◆ What to work on ◆
Where a line of the data below has the string "true", copy that line.

---

-- ==== Sys2Proof/Laws/State.lean ====
section
/-! SUPPORT. One lemma per field per named update of the state, true by rfl, so that no proof unfolds a record update. -/

namespace Sys2Proof.Machine

/-! ### `memWrite` -/

@[simp] theorem State.memWrite_regA (s : State) (a : Addr) (v : Byte) : (s.memWrite a v).regA = s.regA := rfl
@[simp] theorem State.memWrite_regB (s : State) (a : Addr) (v : Byte) : (s.memWrite a v).regB = s.regB := rfl
@[simp] theorem State.memWrite_regC (s : State) (a : Addr) (v : Byte) : (s.memWrite a v).regC = s.regC := rfl
@[simp] theorem State.memWrite_regD (s : State) (a : Addr) (v : Byte) : (s.memWrite a v).regD = s.regD := rfl
@[simp] theorem State.memWrite_regE (s : State) (a : Addr) (v : Byte) : (s.memWrite a v).regE = s.regE := rfl
@[simp] theorem State.memWrite_regH (s : State) (a : Addr) (v : Byte) : (s.memWrite a v).regH = s.regH := rfl
@[simp] theorem State.memWrite_regL (s : State) (a : Addr) (v : Byte) : (s.memWrite a v).regL = s.regL := rfl
@[simp] theorem State.memWrite_pc (s : State) (a : Addr) (v : Byte) : (s.memWrite a v).pc = s.pc := rfl
@[simp] theorem State.memWrite_sp (s : State) (a : Addr) (v : Byte) : (s.memWrite a v).sp = s.sp := rfl
@[simp] theorem State.memWrite_flags (s : State) (a : Addr) (v : Byte) : (s.memWrite a v).flags = s.flags := rfl
@[simp] theorem State.memWrite_mem (s : State) (a : Addr) (v : Byte) : (s.memWrite a v).mem = s.mem.write a v := rfl
@[simp] theorem State.memWrite_mode (s : State) (a : Addr) (v : Byte) : (s.memWrite a v).mode = s.mode := rfl
@[simp] theorem State.memWrite_wa (s : State) (a : Addr) (v : Byte) : (s.memWrite a v).wa = s.wa := rfl
@[simp] theorem State.memWrite_buf (s : State) (a : Addr) (v : Byte) : (s.memWrite a v).buf = s.buf := rfl
@[simp] theorem State.memWrite_active (s : State) (a : Addr) (v : Byte) : (s.memWrite a v).active = s.active := rfl
@[simp] theorem State.memWrite_halted (s : State) (a : Addr) (v : Byte) : (s.memWrite a v).halted = s.halted := rfl
@[simp] theorem State.memWrite_steps (s : State) (a : Addr) (v : Byte) : (s.memWrite a v).steps = s.steps := rfl
@[simp] theorem State.memWrite_input (s : State) (a : Addr) (v : Byte) : (s.memWrite a v).input = s.input := rfl

/-! ### `advancePc` -/

@[simp] theorem State.advancePc_regA (s : State) : (s.advancePc).regA = s.regA := rfl
@[simp] theorem State.advancePc_regB (s : State) : (s.advancePc).regB = s.regB := rfl
@[simp] theorem State.advancePc_regC (s : State) : (s.advancePc).regC = s.regC := rfl
@[simp] theorem State.advancePc_regD (s : State) : (s.advancePc).regD = s.regD := rfl
@[simp] theorem State.advancePc_regE (s : State) : (s.advancePc).regE = s.regE := rfl
@[simp] theorem State.advancePc_regH (s : State) : (s.advancePc).regH = s.regH := rfl
@[simp] theorem State.advancePc_regL (s : State) : (s.advancePc).regL = s.regL := rfl
@[simp] theorem State.advancePc_pc (s : State) : (s.advancePc).pc = s.pc + 1 := rfl
@[simp] theorem State.advancePc_sp (s : State) : (s.advancePc).sp = s.sp := rfl
@[simp] theorem State.advancePc_flags (s : State) : (s.advancePc).flags = s.flags := rfl
@[simp] theorem State.advancePc_mem (s : State) : (s.advancePc).mem = s.mem := rfl
@[simp] theorem State.advancePc_mode (s : State) : (s.advancePc).mode = s.mode := rfl
@[simp] theorem State.advancePc_wa (s : State) : (s.advancePc).wa = s.wa := rfl
@[simp] theorem State.advancePc_buf (s : State) : (s.advancePc).buf = s.buf := rfl
@[simp] theorem State.advancePc_active (s : State) : (s.advancePc).active = s.active := rfl
@[simp] theorem State.advancePc_halted (s : State) : (s.advancePc).halted = s.halted := rfl
@[simp] theorem State.advancePc_steps (s : State) : (s.advancePc).steps = s.steps := rfl
@[simp] theorem State.advancePc_input (s : State) : (s.advancePc).input = s.input := rfl

/-! ### `countStep` -/

@[simp] theorem State.countStep_regA (s : State) : (s.countStep).regA = s.regA := rfl
@[simp] theorem State.countStep_regB (s : State) : (s.countStep).regB = s.regB := rfl
@[simp] theorem State.countStep_regC (s : State) : (s.countStep).regC = s.regC := rfl
@[simp] theorem State.countStep_regD (s : State) : (s.countStep).regD = s.regD := rfl
@[simp] theorem State.countStep_regE (s : State) : (s.countStep).regE = s.regE := rfl
@[simp] theorem State.countStep_regH (s : State) : (s.countStep).regH = s.regH := rfl
@[simp] theorem State.countStep_regL (s : State) : (s.countStep).regL = s.regL := rfl
@[simp] theorem State.countStep_pc (s : State) : (s.countStep).pc = s.pc := rfl
@[simp] theorem State.countStep_sp (s : State) : (s.countStep).sp = s.sp := rfl
@[simp] theorem State.countStep_flags (s : State) : (s.countStep).flags = s.flags := rfl
@[simp] theorem State.countStep_mem (s : State) : (s.countStep).mem = s.mem := rfl
@[simp] theorem State.countStep_mode (s : State) : (s.countStep).mode = s.mode := rfl
@[simp] theorem State.countStep_wa (s : State) : (s.countStep).wa = s.wa := rfl
@[simp] theorem State.countStep_buf (s : State) : (s.countStep).buf = s.buf := rfl
@[simp] theorem State.countStep_active (s : State) : (s.countStep).active = s.active := rfl
@[simp] theorem State.countStep_halted (s : State) : (s.countStep).halted = s.halted := rfl
@[simp] theorem State.countStep_steps (s : State) : (s.countStep).steps = s.steps + 1 := rfl
@[simp] theorem State.countStep_input (s : State) : (s.countStep).input = s.input := rfl

/-! ### `setHalted` -/

@[simp] theorem State.setHalted_regA (s : State) : (s.setHalted).regA = s.regA := rfl
@[simp] theorem State.setHalted_regB (s : State) : (s.setHalted).regB = s.regB := rfl
@[simp] theorem State.setHalted_regC (s : State) : (s.setHalted).regC = s.regC := rfl
@[simp] theorem State.setHalted_regD (s : State) : (s.setHalted).regD = s.regD := rfl
@[simp] theorem State.setHalted_regE (s : State) : (s.setHalted).regE = s.regE := rfl
@[simp] theorem State.setHalted_regH (s : State) : (s.setHalted).regH = s.regH := rfl
@[simp] theorem State.setHalted_regL (s : State) : (s.setHalted).regL = s.regL := rfl
@[simp] theorem State.setHalted_pc (s : State) : (s.setHalted).pc = s.pc := rfl
@[simp] theorem State.setHalted_sp (s : State) : (s.setHalted).sp = s.sp := rfl
@[simp] theorem State.setHalted_flags (s : State) : (s.setHalted).flags = s.flags := rfl
@[simp] theorem State.setHalted_mem (s : State) : (s.setHalted).mem = s.mem := rfl
@[simp] theorem State.setHalted_mode (s : State) : (s.setHalted).mode = s.mode := rfl
@[simp] theorem State.setHalted_wa (s : State) : (s.setHalted).wa = s.wa := rfl
@[simp] theorem State.setHalted_buf (s : State) : (s.setHalted).buf = s.buf := rfl
@[simp] theorem State.setHalted_active (s : State) : (s.setHalted).active = s.active := rfl
@[simp] theorem State.setHalted_halted (s : State) : (s.setHalted).halted = true := rfl
@[simp] theorem State.setHalted_steps (s : State) : (s.setHalted).steps = s.steps := rfl
@[simp] theorem State.setHalted_input (s : State) : (s.setHalted).input = s.input := rfl

/-! ### `startRun` -/

@[simp] theorem State.startRun_regA (s : State) (start : Addr) : (s.startRun start).regA = s.regA := rfl
@[simp] theorem State.startRun_regB (s : State) (start : Addr) : (s.startRun start).regB = s.regB := rfl
@[simp] theorem State.startRun_regC (s : State) (start : Addr) : (s.startRun start).regC = s.regC := rfl
@[simp] theorem State.startRun_regD (s : State) (start : Addr) : (s.startRun start).regD = s.regD := rfl
@[simp] theorem State.startRun_regE (s : State) (start : Addr) : (s.startRun start).regE = s.regE := rfl
@[simp] theorem State.startRun_regH (s : State) (start : Addr) : (s.startRun start).regH = s.regH := rfl
@[simp] theorem State.startRun_regL (s : State) (start : Addr) : (s.startRun start).regL = s.regL := rfl
@[simp] theorem State.startRun_pc (s : State) (start : Addr) : (s.startRun start).pc = start := rfl
@[simp] theorem State.startRun_sp (s : State) (start : Addr) : (s.startRun start).sp = s.sp := rfl
@[simp] theorem State.startRun_flags (s : State) (start : Addr) : (s.startRun start).flags = s.flags := rfl
@[simp] theorem State.startRun_mem (s : State) (start : Addr) : (s.startRun start).mem = s.mem := rfl
@[simp] theorem State.startRun_mode (s : State) (start : Addr) : (s.startRun start).mode = s.mode := rfl
@[simp] theorem State.startRun_wa (s : State) (start : Addr) : (s.startRun start).wa = s.wa := rfl
@[simp] theorem State.startRun_buf (s : State) (start : Addr) : (s.startRun start).buf = s.buf := rfl
@[simp] theorem State.startRun_active (s : State) (start : Addr) : (s.startRun start).active = true := rfl
@[simp] theorem State.startRun_halted (s : State) (start : Addr) : (s.startRun start).halted = false := rfl
@[simp] theorem State.startRun_steps (s : State) (start : Addr) : (s.startRun start).steps = 0 := rfl
@[simp] theorem State.startRun_input (s : State) (start : Addr) : (s.startRun start).input = s.input := rfl

/-! ### `endRun` -/

@[simp] theorem State.endRun_regA (s : State) : (s.endRun).regA = s.regA := rfl
@[simp] theorem State.endRun_regB (s : State) : (s.endRun).regB = s.regB := rfl
@[simp] theorem State.endRun_regC (s : State) : (s.endRun).regC = s.regC := rfl
@[simp] theorem State.endRun_regD (s : State) : (s.endRun).regD = s.regD := rfl
@[simp] theorem State.endRun_regE (s : State) : (s.endRun).regE = s.regE := rfl
@[simp] theorem State.endRun_regH (s : State) : (s.endRun).regH = s.regH := rfl
@[simp] theorem State.endRun_regL (s : State) : (s.endRun).regL = s.regL := rfl
@[simp] theorem State.endRun_pc (s : State) : (s.endRun).pc = s.pc := rfl
@[simp] theorem State.endRun_sp (s : State) : (s.endRun).sp = s.sp := rfl
@[simp] theorem State.endRun_flags (s : State) : (s.endRun).flags = s.flags := rfl
@[simp] theorem State.endRun_mem (s : State) : (s.endRun).mem = s.mem := rfl
@[simp] theorem State.endRun_mode (s : State) : (s.endRun).mode = .idle := rfl
@[simp] theorem State.endRun_wa (s : State) : (s.endRun).wa = s.wa := rfl
@[simp] theorem State.endRun_buf (s : State) : (s.endRun).buf = s.buf := rfl
@[simp] theorem State.endRun_active (s : State) : (s.endRun).active = false := rfl
@[simp] theorem State.endRun_halted (s : State) : (s.endRun).halted = s.halted := rfl
@[simp] theorem State.endRun_steps (s : State) : (s.endRun).steps = s.steps := rfl
@[simp] theorem State.endRun_input (s : State) : (s.endRun).input = s.input := rfl

/-! ### `present` -/

@[simp] theorem State.present_regA (s : State) (e : PortEvent) : (s.present e).regA = s.regA := rfl
@[simp] theorem State.present_regB (s : State) (e : PortEvent) : (s.present e).regB = s.regB := rfl
@[simp] theorem State.present_regC (s : State) (e : PortEvent) : (s.present e).regC = s.regC := rfl
@[simp] theorem State.present_regD (s : State) (e : PortEvent) : (s.present e).regD = s.regD := rfl
@[simp] theorem State.present_regE (s : State) (e : PortEvent) : (s.present e).regE = s.regE := rfl
@[simp] theorem State.present_regH (s : State) (e : PortEvent) : (s.present e).regH = s.regH := rfl
@[simp] theorem State.present_regL (s : State) (e : PortEvent) : (s.present e).regL = s.regL := rfl
@[simp] theorem State.present_pc (s : State) (e : PortEvent) : (s.present e).pc = s.pc := rfl
@[simp] theorem State.present_sp (s : State) (e : PortEvent) : (s.present e).sp = s.sp := rfl
@[simp] theorem State.present_flags (s : State) (e : PortEvent) : (s.present e).flags = s.flags := rfl
@[simp] theorem State.present_mem (s : State) (e : PortEvent) : (s.present e).mem = s.mem := rfl
@[simp] theorem State.present_mode (s : State) (e : PortEvent) : (s.present e).mode = s.mode := rfl
@[simp] theorem State.present_wa (s : State) (e : PortEvent) : (s.present e).wa = s.wa := rfl
@[simp] theorem State.present_buf (s : State) (e : PortEvent) : (s.present e).buf = s.buf := rfl
@[simp] theorem State.present_active (s : State) (e : PortEvent) : (s.present e).active = s.active := rfl
@[simp] theorem State.present_halted (s : State) (e : PortEvent) : (s.present e).halted = s.halted := rfl
@[simp] theorem State.present_steps (s : State) (e : PortEvent) : (s.present e).steps = s.steps := rfl
@[simp] theorem State.present_input (s : State) (e : PortEvent) : (s.present e).input = s.input ++ [e] := rfl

---

◆ Your solution ◆
/-! SUPPORT. One lemma per field per named update of the state, true by rfl, so that no proof unfolds a record update. -/
@[simp] theorem State.setHalted_halted (s : State) : (s.setHalted).halted = true := rfl
@[simp] theorem State.startRun_active (s : State) (start : Addr) : (s.startRun start).active = true := rfl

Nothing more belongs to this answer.